ЕLimited refined sugar from your diet is a commendable step to improving metabolic and reducing type 2 diabetes, obesity and cardiovascular disease. However, many people are surprised to find that blood sugar remains high, despite the fact that sugar treats are cut down. The reason? Sugar solved is just one part of a wide metabolic picture. According to expert recommendations of leading medical institutions, such as the Centers for the Control and Prevention of Diseases (CDC), the National Institute of Health (NIH) and the American Diabetes Association (Ada), blood glucose levels affect various dietary, hormonal and lifestyle.Although eliminating refined sugar is a great first step, it’s not a silver bullet. Blood sugar control depends on the combination of factors, including total carbohydrate consumption, physical activity, stress, sleep quality and major medical conditions. For those who fight for blood sugar stabilization, it is important to use a holistic approach and seek recommendations from a certified healthcare provider or a registered nutritionist.
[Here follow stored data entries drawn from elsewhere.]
/-- KEY_STAGE_BIND (R352, R353): the slot that a packet of a queue binds to, charged; `ecc` is what the key store reports (1
corrected, 2 uncorrectable). -/
def Dev.keyBind (d : Dev) (pr len ecc : Nat) : Dev × Nat :=
  let i := match d.activeIdx pr with
    | some i => i
    | none => max 1 (d.pair pr).last
  let n := pairSlot pr i
  let d1 := if ecc = 1 then d.keyCorrected else if ecc = 2 then d.keyMemErr n else d
  match (d1.key n).state with
  | .active => (d1.keyCharge n (keyBlocks len), n)
  | .spent => (d1.keyCharge n (keyBlocks len), n)
  | _ => (d1, n)

/-- HWM of a slot that encrypts or decrypts in a frame (R359). -/
def Dev.keyMark (d : Dev) (n sfc : Nat) : Dev := d.onKey n fun k => { k with hwm := some (max sfc (k.hwm.getD 0)) }

/-- Upstream decryption of an XGEM frame of terminal g (R354): whether it is delivered; `ecc` is what the key store reports (R351). -/
def Dev.keyUp (d : Dev) (g idx bytes frame ecc : Nat) : Dev × Bool :=
  let discard (d : Dev) : Dev × Bool := ((d.raise (R .CE_FLAGS) 5).count (0x4C0 + 48 * d.sliceOfTree (g / 512) + 42), false)
  if idx % 4 = 0 then (d, true)
  else if idx % 4 = 3 then discard d
  else
    let n := pairSlot (uniPair g) (idx % 4)
    let d := if ecc = 1 then d.keyCorrected else if ecc = 2 then d.keyMemErr n else d
    match (d.key n).state with
    | .empty => discard d
    | .void => discard d
    | _ => ((d.keyMark n frame).onKey n fun k => { k with up := k.up + (bytes + 15) / 16 }, true)

/-! ### Switches (R357, R358) -/

/-- A switch that finds no READY slot is dropped, counted and queued (R358; log entry 124). -/
def Dev.switchDropped (d : Dev) (n : Nat) : Dev := (d.onCe fun c => { c with dropped := c.dropped + 1 }).keyEvt 6 n

/-- A switch of a pair to index i: the READY slot becomes ACTIVE from zero counts, the old ACTIVE slot READY; a target that is not
READY drops the switch (R357, R358). `held` says that the pair is under hold, which ends here (R303). -/
def Dev.keySwitchTo (d : Dev) (pr i : Nat) (held : Bool) : Dev :=
  let n := pairSlot pr i
  let clear (p : KeyPair) : KeyPair := { p with auto := false, pend := none }
  if (d.key n).state ≠ .ready then
    let d1 := d.onPair pr clear
    (if (d.pair pr).pend.isSome then d1.keyCopied n else d1).switchDropped n
  else
    let old := d.activeIdx pr
    let d1 := (d.onPair pr clear).onKey n fun k => { k with count := 0, frames := 0, warned := false }
    let d2 := match old with
      | some j => d1.onKey (pairSlot pr j) fun k => { k with state := .ready }
      | none => d1
    let d3 := d2.onPair pr fun p => { p with last := i }
    let d4 := d3.onKey n fun k => { k with state := .active }
    let d5 := match old with
      | some j => d4.keyCopied (pairSlot pr j)
      | none => if held then d4.raiseRec (R .TM_FLAGS) 1 .tm 0 false [(1, b2n (slotBcast n)), (2, slotNo n)] else d4
    (d5.keyCopied n).keyFlag 3 4 n false [(8, d5.sfc (slotTree n))]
The key reasons why your blood sugar may remain high after leaving sugar
Hidden sugar in “healthy” products
Even if you eliminate desktop sugar, you can still unconsciously consume sugar through the treated or packaged food designated as “natural” or “organic”.General guilty:
- Granolo and protein
- Yogurt with fruit
- Salads bandages and ketchup
- Cereal
According to CDC, these products may contain alternatives to sugar such as honey, agave or brown rice syrup, which still increase blood glucose. According to CDC, even “natural” sweeteners are considered sugar and can fill the sugar in the blood.
Exquisite carbohydrates act like sugar
Exquisite grains such as white rice, white bread and pasta are quickly digested into blood glucose. This leads to a glycemic thorns similar to what is caused by sugar. According to Niddk, these products lack fiber, which slows down glucose absorption. According to the National Institute of Diabetes and Digestive and Kidney (NIDDK), high consumption of refined carbohydrates can significantly affect the post -advised (after eating) blood glucose.
Physical activity reduces insulin sensitivity
Exercise plays a crucial role in the help of cells to absorb glucose from the blood. Without regular physical activity, your insulin sensitivity falls, and sugar stays in the blood longer if your diet is “without sugar”. CDC recommends at least 150 minutes of medium intensity aerobic exercise to maintain blood sugar control.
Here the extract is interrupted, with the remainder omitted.